Anyway, now I have grown up, and have 2DC. My eldest DS has always been my mums favourite grandchild and she has spoilt him over the years to the point where she undermined me to gain favour with him. Now he is an adult, I have noticed more and more that my mother sometimes asks him things which I feel are inappropriate and she fawns over him. I cant describe it in any other way. If DS is home when she comes round, she will ignore everything I say and focus on him. Makes me feel like the least interesting person on the planet. She seems obsessed with him if I'm truthful. She then fires 1001 questions at him, because she has to know what he's doing at all times, and who he's going out with, and what he's going to wear out blah blah blah.

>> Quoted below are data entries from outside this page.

-- ==== Sys2Proof/Syntax.lean ====
section
/-! DEFINITION. Syntax.lean: the commands and events of the part, one constructor of `Instr` for each row of
spec/opcode_table.json, with the fields each request frame carries (R187, R189) and the figures each event
brings with it. -/

namespace Sys2Proof

/-- A master number, 0 to 5. Frames of numbers 6 and 7 are dropped (R175) and carry no command. -/
abbrev Master := Fin 6

/-- A set of attention kinds: the two-byte mask of R187, bit 0 for RESTARTED up to bit 15 for INTAKE_FULL. -/
abbrev AttnSet := BitVec 16

/-- The parameters of a request as the frame carries them. `none`: the parameter bytes do not fit the layout of
R189, or name a value outside an enumerated list; the command's own range check refuses such a request RANGE. -/
abbrev Carried (α : Type) := Option α

/-- Kinds of pig (R20), in the order of R188. -/
inductive PigKind | scraper | brush | foam | sphere | gauge | bypass
deriving DecidableEq, Repr

/-- Modes of a register cursor (R30). -/
inductive CursorMode | towardReceive | towardLaunch | hold
deriving DecidableEq, Repr

/-- Source of a signaller (R9). Source NONE, which removes a definition, is `SignallerArgs.place = none`. -/
inductive SigSource | remote | localInput
deriving DecidableEq, Repr

/-- Firmness of a signaller (R9, R96). -/
inductive Firmness | firm | soft
deriving DecidableEq, Repr

/-- Classes of master (R13, R179). -/
inductive MasterClass | dispatch | link | trap | service | none
deriving DecidableEq, Repr

/-- The two traps (R152). -/
inductive TrapId | launch | receive
deriving DecidableEq, Repr

/-- Trap steps, in the order of R155. -/
inductive TrapStep | openDoor | closeDoor | fill | lineUp | drive | isolate | vent
deriving DecidableEq, Repr

/-- Trap states, in the order of R152. -/
inductive TrapState | vented | doorOpen | pressurised | linedUp | driving | unknown
deriving DecidableEq, Repr

/-- Trap parameters, in the order of the table of R12, each step time its own parameter. -/
inductive TrapParam
  | openDoorTime | closeDoorTime | fillTime | lineUpTime | isolateTime | ventTime | driveTime
  | ventLimit | equaliseBand | launchSpacing | launchOverdueTime | guardDistance | barrelCapacity
deriving DecidableEq, Repr

/-- Positions of a line valve (R117). -/
inductive ValvePos | opened | closed | moving | unknown
deriving DecidableEq, Repr

/-- Directions of a stroke, OPEN and CLOSE (R125). -/
inductive Direction | toOpen | toClose
deriving DecidableEq, Repr

/-- Modes of a local channel (R88). -/
inductive ChanMode | off | contact | pulse | pair
deriving DecidableEq, Repr

/-- Sources of a watch (R137). -/
inductive WatchSource | distance | eta
deriving DecidableEq, Repr

/-- The set of actions of a watch, HOLD, NOTIFY and ARM_CHECK (R137). -/
structure Actions where
  hold : Bool
  notify : Bool
  armCheck : Bool
deriving DecidableEq, Repr

/-- Service state of a signaller (R92). -/
inductive Service | inService | out
deriving DecidableEq, Repr

/-- The sixteen attention kinds, in the order of R180. -/
inductive AttnKind
  | restarted | passage | overdue | stalled | orphan | signallerFault | reportGap | holdChange
  | permitExpired | forcedStroke | trapEvent | approach | flowStale | launchOverdue | barrelOverfill | intakeFull
deriving DecidableEq, Repr

/-- Causes of a dropped frame, in the order of R175. -/
inductive DropCause | crc | masterNumber | malformed
deriving DecidableEq, Repr

/-! ## Parameters of the requests, in the order their rules name them -/

/-- DEFINE LINE (R5). -/
structure LineArgs where
  count : Nat
  lineEnd : Nat
deriving DecidableEq, Repr

/-- DEFINE STATION (R6). -/
structure StationArgs where
  index : Nat
  chainage : Nat
  halfWidth : Option Nat
  strokeTime : Option Nat
deriving DecidableEq, Repr

/-- DEFINE REACH (R8). -/
structure ReachArgs where
  index : Nat
  area : Nat
  stallTime : Option Nat
  flowTimeout : Option Nat
deriving DecidableEq, Repr

/-- What DEFINE SIGNALLER carries with source REMOTE or LOCAL (R9). -/
structure SignallerPlace where
  source : SigSource
  chainage : Nat
  firmness : Option Firmness
  window : Option Nat
deriving DecidableEq, Repr

/-- DEFINE SIGNALLER (R9); `place = none` is source NONE, which removes the definition. -/
structure SignallerArgs where
  index : Nat
  place : Option SignallerPlace
deriving DecidableEq, Repr

/-- DEFINE TRACKING (R11). -/
structure TrackingArgs where
  period : Nat
  holdBack : Option Nat
  weight : Option Nat
deriving DecidableEq, Repr

/-- DEFINE TRAP (R12): a trap and one to six pairs. -/
structure TrapArgs where
  trap : TrapId
  settings : List (TrapParam × Nat)
deriving DecidableEq, Repr

/-- DEFINE MASTER (R13). -/
structure MasterArgs where
  master : Nat
  cls : MasterClass
deriving DecidableEq, Repr

/-- Selector of READ PROFILE (R16). -/
inductive ProfileSel
  | line | station (i : Nat) | reach (i : Nat) | signaller (n : Nat) | tracking | trap (t : TrapId)
  | master (i : Nat) | watch (i : Nat) | channel (c : Nat) | summary
deriving DecidableEq, Repr

/-- CURSOR SET (R31). -/
structure CursorArgs where
  mode : CursorMode
  tag : Option Nat
deriving DecidableEq, Repr

/-- SET RATIO (R34). -/
structure RatioArgs where
  tag : Nat
  ratio : Nat
deriving DecidableEq, Repr

/-- A tag and a chainage: CONFIRM (R36) and QUERY ETA (R58). -/
structure TagChainage where
  tag : Nat
  chainage : Nat
deriving DecidableEq, Repr

/-- REPORT FLOW (R41). -/
structure FlowArgs where
  reach : Nat
  flow : Nat
  reverse : Bool
deriving DecidableEq, Repr

/-- REPORT PASSAGE (R64). -/
structure PassageArgs where
  signaller : Nat
  sequence : Nat
  time : Nat
  speed : Option Nat
deriving DecidableEq, Repr

/-- Selector of READ INTAKE (R75). -/
inductive IntakeSel | summary | entry (k : Nat) | signaller (n : Nat)
deriving DecidableEq, Repr

/-- SET CHANNEL MODE (R88). -/
structure ChannelArgs where
  channel : Nat
  mode : ChanMode
  signaller : Option Nat
  minWidth : Option Nat
  maxWidth : Option Nat
  spacing : Option Nat
  interval : Option Nat
deriving DecidableEq, Repr

/-- SET SIGNALLER SERVICE (R102). -/
structure ServiceArgs where
  signaller : Nat
  service : Service
deriving DecidableEq, Repr

/-- ASSIGN PASSAGE (R111). -/
structure AssignArgs where
  signaller : Nat
  sequence : Nat
  tag : Nat
deriving DecidableEq, Repr

/-- DISCARD PASSAGE (R113). -/
structure DiscardArgs where
  signaller : Nat
  sequence : Nat
deriving DecidableEq, Repr

/-- Selector of READ MATCHING (R114). -/
inductive MatchingSel | summary | unmatched (k : Nat) | signaller (n : Nat)
deriving DecidableEq, Repr

/-- A station and a valve position: REPORT VALVE (R119) and STROKE DONE (R129). -/
structure ValveArgs where
  station : Nat
  position : ValvePos
deriving DecidableEq, Repr

/-- A station and a direction: REQUEST STROKE (R125) and NOTIFY FORCED STROKE (R132). -/
structure StrokeArgs where
  station : Nat
  direction : Direction
deriving DecidableEq, Repr

/-- SET WATCH (R137): a station and any of the nine fields. -/
structure WatchArgs where
  station : Nat
  enabled : Option Bool
  source : Option WatchSource
  threshold : Option Nat
  hysteresis : Option Nat
  makeDelay : Option Nat
  breakDelay : Option Nat
  latch : Option Bool
  startInhibit : Option Bool
  actions : Option Actions
deriving DecidableEq, Repr

/-- REPORT PRESSURE (R154). -/
structure PressureArgs where
  trap : TrapId
  barrel : Option Nat
  line : Option Nat
deriving DecidableEq, Repr

/-- TRAP STEP (R155) and TRAP DONE (R160). -/
structure StepArgs where
  trap : TrapId
  step : TrapStep
deriving DecidableEq, Repr

/-- STAGE PIG (R164). -/
structure StageArgs where
  kind : PigKind
  ratio : Option Nat
deriving DecidableEq, Repr

/-- REMOVE PIG (R165). -/
structure RemoveArgs where
  trap : TrapId
  tag : Nat
deriving DecidableEq, Repr

/-- RECOVER TRAP (R166). -/
structure RecoverArgs where
  trap : TrapId
  state : TrapState
deriving DecidableEq, Repr

/-- The commands of the table of R189, by name. -/
inductive Command
  | defineLine | defineStation | defineReach | defineSignaller | defineTracking | defineTrap | defineMaster
  | readProfile | decodeChainage | readPig | cursorSet | cursorRead | setRatio | writeOff | confirm | reportFlow
  | readFlow | queryEta | reportPassage | readIntake | resetFlag | setChannelMode | readChannel
  | setSignallerService | assignPassage | discardPassage | readMatching | reportValve | setHold | releaseHold
  | clearHolds | requestStroke | strokeDone | notifyForcedStroke | readValve | setWatch | acknowledgeWatch
  | readWatch | reportPressure | trapStep | trapDone | stagePig | removePig | recoverTrap | readTrap
  | readAttention | acknowledgeAttention | setEnables | setLineTime | restart
deriving DecidableEq, Repr

/-- The commands and events. A request carries the number of the master that sent it and its parameters. An event
on a local channel carries the channel and the reading of the unit's millisecond timer when it comes about
(R78). -/
inductive Instr
  | defineLine (m : Master) (a : Carried LineArgs)
  | defineStation (m : Master) (a : Carried StationArgs)
  | defineReach (m : Master) (a : Carried ReachArgs)
  | defineSignaller (m : Master) (a : Carried SignallerArgs)
  | defineTracking (m : Master) (a : Carried TrackingArgs)
  | defineTrap (m : Master) (a : Carried TrapArgs)
  | defineMaster (m : Master) (a : Carried MasterArgs)
  | readProfile (m : Master) (a : Carried ProfileSel)
  | decodeChainage (m : Master) (a : Carried Nat)
  | readPig (m : Master) (a : Carried Nat)
  | cursorSet (m : Master) (a : Carried CursorArgs)
  | cursorRead (m : Master) (a : Carried Unit)
  | setRatio (m : Master) (a : Carried RatioArgs)
  | writeOff (m : Master) (a : Carried Nat)
  | confirm (m : Master) (a : Carried TagChainage)
  | reportFlow (m : Master) (a : Carried FlowArgs)
  | readFlow (m : Master) (a : Carried (Option Nat))
  | queryEta (m : Master) (a : Carried TagChainage)
  | reportPassage (m : Master) (a : Carried PassageArgs)
  | readIntake (m : Master) (a : Carried IntakeSel)
  | resetFlag (m : Master) (a : Carried Nat)
  | setChannelMode (m : Master) (a : Carried ChannelArgs)
  | readChannel (m : Master) (a : Carried Nat)
  | setSignallerService (m : Master) (a : Carried ServiceArgs)
  | assignPassage (m : Master) (a : Carried AssignArgs)
  | discardPassage (m : Master) (a : Carried DiscardArgs)
  | readMatching (m : Master) (a : Carried MatchingSel)
  | reportValve (m : Master) (a : Carried ValveArgs)
  | setHold (m : Master) (a : Carried Nat)
  | releaseHold (m : Master) (a : Carried Nat)
  /-- `some none` is ALL. -/
  | clearHolds (m : Master) (a : Carried (Option Nat))
  | requestStroke (m : Master) (a : Carried StrokeArgs)
  | strokeDone (m : Master) (a : Carried ValveArgs)
  | notifyForcedStroke (m : Master) (a : Carried StrokeArgs)
  | readValve (m : Master) (a : Carried (Option Nat))
  | setWatch (m : Master) (a : Carried WatchArgs)
  | acknowledgeWatch (m : Master) (a : Carried Nat)
  | readWatch (m : Master) (a : Carried Nat)
  | reportPressure (m : Master) (a : Carried PressureArgs)
  | trapStep (m : Master) (a : Carried StepArgs)
  | trapDone (m : Master) (a : Carried StepArgs)
  | stagePig (m : Master) (a : Carried StageArgs)
  | removePig (m : Master) (a : Carried RemoveArgs)
  | recoverTrap (m : Master) (a : Carried RecoverArgs)
  | readTrap (m : Master) (a : Carried TrapId)
  | readAttention (m : Master) (a : Carried (Option AttnKind))
  | acknowledgeAttention (m : Master) (a : Carried AttnSet)
  | setEnables (m : Master) (a : Carried AttnSet)
  | setLineTime (m : Master) (a : Carried (Option Nat))
  | restart (m : Master) (a : Carried Unit)
  /-- A checked frame whose command code is not in the table of R189. -/
  | unknownCommandCode (m : Master) (code : Nat)
  /-- A complete or abandoned frame, every byte of it after the start byte. -/
  | frameDropped (frame : List Byte)
  | byteGapTimeout
  | storeWriteComplete
  | trackerUpdate
  | entryDue
  | permitExpiry (station : Fin 16)
  | trapStepDeadline (t : TrapId)
  | watchDelayExpiry (station : Fin 16)
  | launchOverdue
  | contactLeadingEdge (c : Fin 8) (ms : Nat)
  | contactBounce (c : Fin 8) (ms : Nat)
  | contactClosure (c : Fin 8) (ms : Nat)
  | pulseLeadingEdge (c : Fin 8) (ms : Nat)
  | pulseTrailingEdge (c : Fin 8) (ms : Nat)
  | pulseFault (c : Fin 8) (ms : Nat)
  | pulseFaultEnd (c : Fin 8) (ms : Nat)
  | pairAEdge (c : Fin 8) (ms : Nat)
  /-- `c` is the PAIR channel; its B input is input c + 1. -/
  | pairBEdge (c : Fin 8) (ms : Nat)
  | pairIncomplete (c : Fin 8) (ms : Nat)
  | guardExpiry (c : Fin 8) (ms : Nat)
  /-- Each argument says whether a memory still held its contents when power returned: the first profile image,
  the second, and the battery-backed retention memory. -/
  | powerOn (firstImage secondImage retention : Bool)
  | powerLoss
  | lineTimeAdvance
deriving DecidableEq, Repr

end Sys2Proof
end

She cried for weeks when DS refused to move in with her when he went to uni, because she is 4 miles closer to the uni than I am. She kept saying how he had hurt her emotionally so deeply that she couldn't ever forgive him, and talked of how she'd never ask another man to move in with her again because men only ever hurt you. 
She spoke of him as if he were a partner. She rang all his friends, and asked them why he didn't want to be with her.
Anyhow, apart from all of that, which thankfully has died down for the most part now, she asks him what I feel are inappropriate questions, like 'What was your 1st sexual experience like?' DS goes red and mumbles 'dunno' and mum then probes further 'Are you still a virgin, I cant believe you're still a virgin, you must have gone so far with a girl by now, if i were younger I'd butter your toast in the morning' 
When I intervene and usually say something like 'Jeez mum, even I dont ask him that, leave off, he doesn't want to talk about it' Mum just replys that she wants to know. WHY THOUGH
My mum also makes innuendos with me. She'll say 'why didnt you answer the phone earlier, did you have the rugby team round?' or 'In the summer, is it going to be hot and steamy in your house' to which I reply, depends what the temperature is outside.
Mum then says 'do you really not get it?' I say no i dont. I can tell by her voice that she truly thinks I have missed her point, then she spells it out to me in a patronising way.
If she knows a woman is in a relationship with a man and she cant work the realtionship out, if the man is younger, or the man is better paid, she always has to lower the tone to 'i know how she keeps him, she lays on her back, spreads her legs, screws him all day and night'
Make me feels so sick when she says this. Has anyone else got a parent like this? And why are they like this? What is the best way to handle this without falling out with my mum hopefully?
She seems to place so much of a womans worth on what she can do for a man, and yes, I have appallingly low self esteem and i struggle to understand why anyone, male or female would be interested in me as a person.